To assess this capability, we need to prepare some test samples. Earlier, by employing the `clip.load()` function, we obtained two outputs—the pre-trained CLIP model and a preprocess object. On examining the object, we can infer that it contains a list of transformations to apply on input images to make them compatible with the model.

In [None]:
preprocess

Therefore, we can use the `preprocess` transform to convert `PIL.Image`s into tensors that are compatible with CLIP.

However, for the textual counterpart, we cannot apply the same transformation. Instead, we can use the `clip.tokenize()` function, which accepts textual input and converts it into an integer tensor.

In [None]:
clip.tokenize("tokenize me!")

We will now examine CLIP's performance on images and textual descriptions.

Next, we can define a list of images that we plan to test and also visualize them along with their textual descriptions.

In [None]:
# Create a description for some images
DESCRIPTIONS = {
    "page": "a page of text about segmentation",
    "chelsea": "a facial photo of a tabby cat",
    "astronaut": "a portrait of an astronaut with the American flag",
    "rocket": "a rocket standing on a launchpad",
    "motorcycle_right": "a red motorcycle standing in a garage",
    "camera": "a person looking at a camera on a tripod",
    "horse": "a black-and-white silhouette of a horse",
    "coffee": "a cup of coffee on a saucer"
}

def get_data():
    images = []
    texts = []
    
    # Get all the filenames in the data directory
    data_dir = Path(skimage.data_dir)
    filenames = [
        filename for filename in data_dir.glob('*')
            if filename.suffix in {'.png', '.jpg'}
        ]
    
    for filename in filenames:
        # Skip images we do not care about
        name = filename.stem
        if name not in DESCRIPTIONS:
            continue

        images.append(filename)
        texts.append(DESCRIPTIONS[name])

    return images, texts

def visualise_data(images_path, texts):
    plt.figure(figsize=(16, 5))
    
    for i, (image_path, text) in enumerate(zip(images_path, texts)):
        # Load and visualize the image along with its text description
        image = Image.open(image_path).convert("RGB")
        
        plt.subplot(2, 4, i+1)
        plt.imshow(image)
        plt.title(text)
        plt.xticks([])
        plt.yticks([])
        plt.tight_layout()

images_path, texts = get_data()
visualise_data(images_path, texts)

To obtain the features of the images, we need to preprocess them using the methods that we discussed previously.

In [None]:
def encode_data(images_path, texts):
    # Preprocess the images to transform from filenames to images to tensors
    images = [preprocess(Image.open(image_path)) for image_path in images_path]

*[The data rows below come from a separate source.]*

-- ==== Sys2Proof/Machine/Core.lean ====
section
/-! DEFINITION. The machine as the host runs it. -/

def Sys2Proof.core : Host.Core := { State := Sys2Proof.Machine.State, Fault := Sys2Proof.Machine.Fault, Refusal := Sys2Proof.Machine.Refusal, step := Sys2Proof.Machine.step, reset := Sys2Proof.Machine.State.reset }
end

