/-- R94, R95, R98, R99: the service of entry `i` has ended: it is IDLE, and its claim or unit of demand is gone; of its
RUNNING players, a masking has stopped each, and a deactivation has made each FINISHING. -/
structure ServiceEnds (masking : Bool) (i : Nat) (u t : State) : Prop where
  route : t.route i = { u.route i with state := .idle, timer := none }
  others : ∀ j, j ≠ i → t.route j = u.route j
  frame : PlaysOnly u t
  note : ∀ kind rank n, (u.route i).fields.heldNote = some (kind, rank, n) → t.sequencer = u.sequencer ∧
    (kind = .hold → ClaimsMove (· - 1) (u.notePoint rank n) u t ∧ t.pool = u.pool) ∧
    (kind = .roll → DemandMoves (· - 1) (u.notePoint rank n) u t ∧ t.claims = u.claims)
  stopped : masking = true → (u.route i).fields.heldNote = none → (u.route i).fields.target = .sequence →
    PlayersStopped (fun n => (u.player n).any (fun run => decide (run.input = i) && !run.finishing)) u t
  finishing : masking = false → (u.route i).fields.heldNote = none → (u.route i).fields.target = .sequence →
    (∀ n, n < 8 → t.player n =
      (u.player n).map (fun run => if run.input = i then { run with finishing := true } else run)) ∧
    t.claims = u.claims ∧ t.pool = u.pool

/-- R94, R95, R96: EDGE entry `i` has delivered its target: one strike; the toggle of its sequences, by whether any player
it started is RUNNING or FINISHING; or a general release. -/
structure Delivers (i : Nat) (u t : State) : Prop where
  strike : (u.route i).fields.target = .strike → PlaysOnly u t ∧ t.router = u.router ∧ t.sequencer = u.sequencer ∧
    t.claims = u.claims ∧ StrikeTaken (u.notePoint (u.route i).fields.rank (u.route i).fields.note) u t
  toggledOff : (u.route i).fields.target = .sequence → (∃ n run, n < 8 ∧ u.player n = some run ∧ run.input = i) →
    PlaysOnly u t ∧ t.router = u.router ∧
    PlayersStopped (fun n => (u.player n).any (fun run => decide (run.input = i))) u t
  toggledOn : (u.route i).fields.target = .sequence → (∀ n run, n < 8 → u.player n = some run → run.input ≠ i) →
    PlaysOnly u t ∧ t.router = u.router ∧ PlayersStart false i (u.route i).fields.sequences u t
  released : (u.route i).fields.target = .releaseAll → GeneralReleased u t

/-- The state with the state and split timer of entry `i` written, as R97 to R99 name them. -/
def State.withRouteState (s : State) (i : Nat) (x : RouteState) (timer : Option Nat) : State :=
  s.setRoute i { s.route i with state := x, timer := timer }

/-- R97, R98, R99: the level of entry `i`, ACTIVE in `u`, has just become so. -/
structure ActivationTaken (i : Nat) (u t : State) : Prop where
  delivered : (u.route i).fields.trigger = .edge → (u.route i).fields.target ≠ .none → (u.route i).state = .idle →
    u.maskedRoute i = false → Delivers i u t
  deferred : (u.route i).fields.trigger = .edge → (u.route i).fields.target ≠ .none → (u.route i).state = .idle →
    u.maskedRoute i = true → (u.route i).fields.defer = true → u.mode = .play →
    ReportsOnly (u.withRouteState i .pending none) t
  swallowed : (u.route i).fields.trigger = .edge →
    (u.route i).fields.target = .none ∨ (u.route i).state ≠ .idle ∨
      (u.maskedRoute i = true ∧ ((u.route i).fields.defer = false ∨ u.mode ≠ .play)) →
    ReportsOnly u t
  started : (u.route i).fields.trigger = .level → (u.route i).fields.target ≠ .none → (u.route i).state = .idle →
    u.maskedRoute i = false → ServiceStarts i u t
  measuring : (u.route i).fields.trigger = .split → (u.route i).state = .idle → u.maskedRoute i = false →
    ReportsOnly (u.withRouteState i .measuring (some (u.route i).fields.splitTime)) t
  levelOnly : (u.route i).fields.trigger ≠ .edge →
    (u.route i).state ≠ .idle ∨ u.maskedRoute i = true ∨
      ((u.route i).fields.trigger = .level ∧ (u.route i).fields.target = .none) →
    ReportsOnly u t

/-- R97, R98, R99: the level of entry `i`, INACTIVE in `u`, has just become so. -/
structure DeactivationTaken (i : Nat) (u t : State) : Prop where
  ended : (u.route i).fields.trigger ≠ .edge → (u.route i).state = .inService → ServiceEnds false i u t
  tapped : (u.route i).fields.trigger = .split → (u.route i).state = .measuring →
    PlaysOnly u t ∧ t.router = (u.withRouteState i .idle none).router ∧ t.sequencer = u.sequencer ∧
    t.claims = u.claims ∧ StrikeTaken (u.notePoint (u.route i).fields.tapRank (u.route i).fields.tapNote) u t
  levelOnly : (u.route i).fields.trigger = .edge ∨ (u.route i).state = .idle ∨ (u.route i).state = .pending →
    ReportsOnly u t

/-- R97, R98, R99: entry `i` has become effectively masked. -/
structure MaskingTaken (i : Nat) (u t : State) : Prop where
  ended : (u.route i).state = .inService → ServiceEnds true i u t
  abandoned : (u.route i).state = .measuring → ReportsOnly (u.withRouteState i .idle none) t
  kept : (u.route i).state = .idle ∨ (u.route i).state = .pending → ReportsOnly u t

/-- R97, R98, R99: entry `i` has become unmasked. -/
structure UnmaskingTaken (i : Nat) (u t : State) : Prop where
  delivered : (u.route i).fields.trigger = .edge → (u.route i).state = .pending →
    Delivers i (u.withRouteState i .idle none) t
  started : (u.route i).fields.trigger = .level → (u.route i).fields.target ≠ .none → (u.route i).state = .idle →
    (u.route i).active = true → ServiceStarts i u t
  measuring : (u.route i).fields.trigger = .split → (u.route i).state = .idle → (u.route i).active = true →
    ReportsOnly (u.withRouteState i .measuring (some (u.route i).fields.splitTime)) t
  kept : ((u.route i).fields.trigger = .edge ∧ (u.route i).state ≠ .pending) ∨
      ((u.route i).fields.trigger ≠ .edge ∧ ((u.route i).state ≠ .idle ∨ (u.route i).active = false)) →
    ReportsOnly u t

/-- R93: the entry's mask is OPEN, and it is of the group. -/
def State.openIn (s : State) (g i : Nat) : Bool :=
  decide ((s.route i).fields.group = g) && !(s.route i).fields.masked

/-- R95: the player is RUNNING for a LEVEL service of the group that its masking ends. -/
def State.stopsMasked (s : State) (g n : Nat) : Bool :=
  (s.player n).any fun run => !run.finishing && decide (run.input < 96) && s.openIn g run.input && s.serves run.input &&
    decide ((s.route run.input).fields.heldNote = none) && decide ((s.route run.input).fields.target = .sequence)

/-- R93: in PLAY the OPEN entries of a group have become masked. -/
structure GroupMasked (g : Nat) (u t : State) : Prop where
  routes : ∀ i, i < 96 → t.route i =
    if u.openIn g i = true ∧ ((u.route i).state = .inService ∨ (u.route i).state = .measuring) then
      { u.route i with state := .idle, timer := none }
    else u.route i
  players : ∀ n, n < 8 → t.player n = if u.stopsMasked g n then none else u.player n
  claims : ∀ q : Point, t.claimCount q = u.claimCount q -
    occurrences q (u.serviceNotes .hold (fun i => u.openIn g i && u.serves i) ++
      ((List.range 8).filter (u.stopsMasked g)).flatMap (fun n => ((u.player n).map (·.holds)).getD []))
  demands : ∀ q : Point, t.demandOf q = u.demandOf q -
    occurrences q (u.serviceNotes .roll (fun i => u.openIn g i && u.serves i))
  frame : PlaysOnly u t
  alone : ∀ i, i < 96 → u.openIn g i = true → (∀ j, j < 96 → u.openIn g j = true → j = i) → MaskingTaken i u t

/-- R98: an unmasking begins the LEVEL service of the entry. -/
def State.beginsLevel (s : State) (i : Nat) : Bool :=
  decide ((s.route i).fields.trigger = .level) && decide ((s.route i).fields.target ≠ .none) &&
    decide ((s.route i).state = .idle) && (s.route i).active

    # Preprocess the texts to transform from text to tensors
    images = torch.tensor(np.stack(images)).cuda()
    text_tokens = clip.tokenize(["This is " + desc for desc in texts]).cuda()
    
    # Encode the inputs
    with torch.no_grad():
        images_z = model.encode_image(images).float()
        texts_z = model.encode_text(text_tokens).float()

    return images_z, texts_z

We can now evaluate the similarity between the set of images and the set of textual descriptions that we created. We can expect that the similarity will be higher for the pairs that we plotted earlier.

Initially, **it is vital** to normalize the features to make them "compatible" and facilitate reasoning in the feature space.

In [None]:
def cosine_similarity(images_z, texts_z):
    # Normalise the image and the text
    images_z /= images_z.norm(dim=-1, keepdim=True)
    texts_z /= texts_z.norm(dim=-1, keepdim=True)
    
    # Evaluate the cosine similarity between the sets of features
    similarity = (images_z @ texts_z.T)

    return similarity.cpu()

images_path, texts = get_data()
images_z, texts_z = encode_data(images_path, texts)
similarity = cosine_similarity(images_z, texts_z)
print(similarity)

As anticipated, the similarity is higher on the diagonal, i.e., for the pairs that we defined earlier. We can also visualize these values to make it more explicit.

In [None]:
def visualise_similarity(similarity, images_path, texts):
    # Flip similarity (just for visualization)
    similarity = similarity.permute(1, 0)
    
    similarity = similarity.numpy()
    count = len(texts)

    plt.figure(figsize=(18, 12))
    plt.imshow(similarity, vmin=0.1, vmax=0.3)
    plt.yticks(range(count), texts, fontsize=18)
    plt.xticks([])
    
    for i, image_path in enumerate(images_path):
        image = Image.open(image_path).convert("RGB")
        plt.imshow(image, extent=(i - 0.5, i + 0.5, -1.6, -0.6), origin="lower")
        
    # Print the scores
    for x in range(similarity.shape[1]):
        for y in range(similarity.shape[0]):
            plt.text(x, y, f"{similarity[y, x]:.2f}", ha="center", va="center", size=12)
    
    # Update spines
    for side in ["left", "top", "right", "bottom"]:
        plt.gca().spines[side].set_visible(False)
    
    # Change plot limits
    plt.xlim([-0.5, count - 0.5])
    plt.ylim([count + 0.5, -2])
    
    # Set title
    plt.title("Cosine similarity between text and image features", size=20)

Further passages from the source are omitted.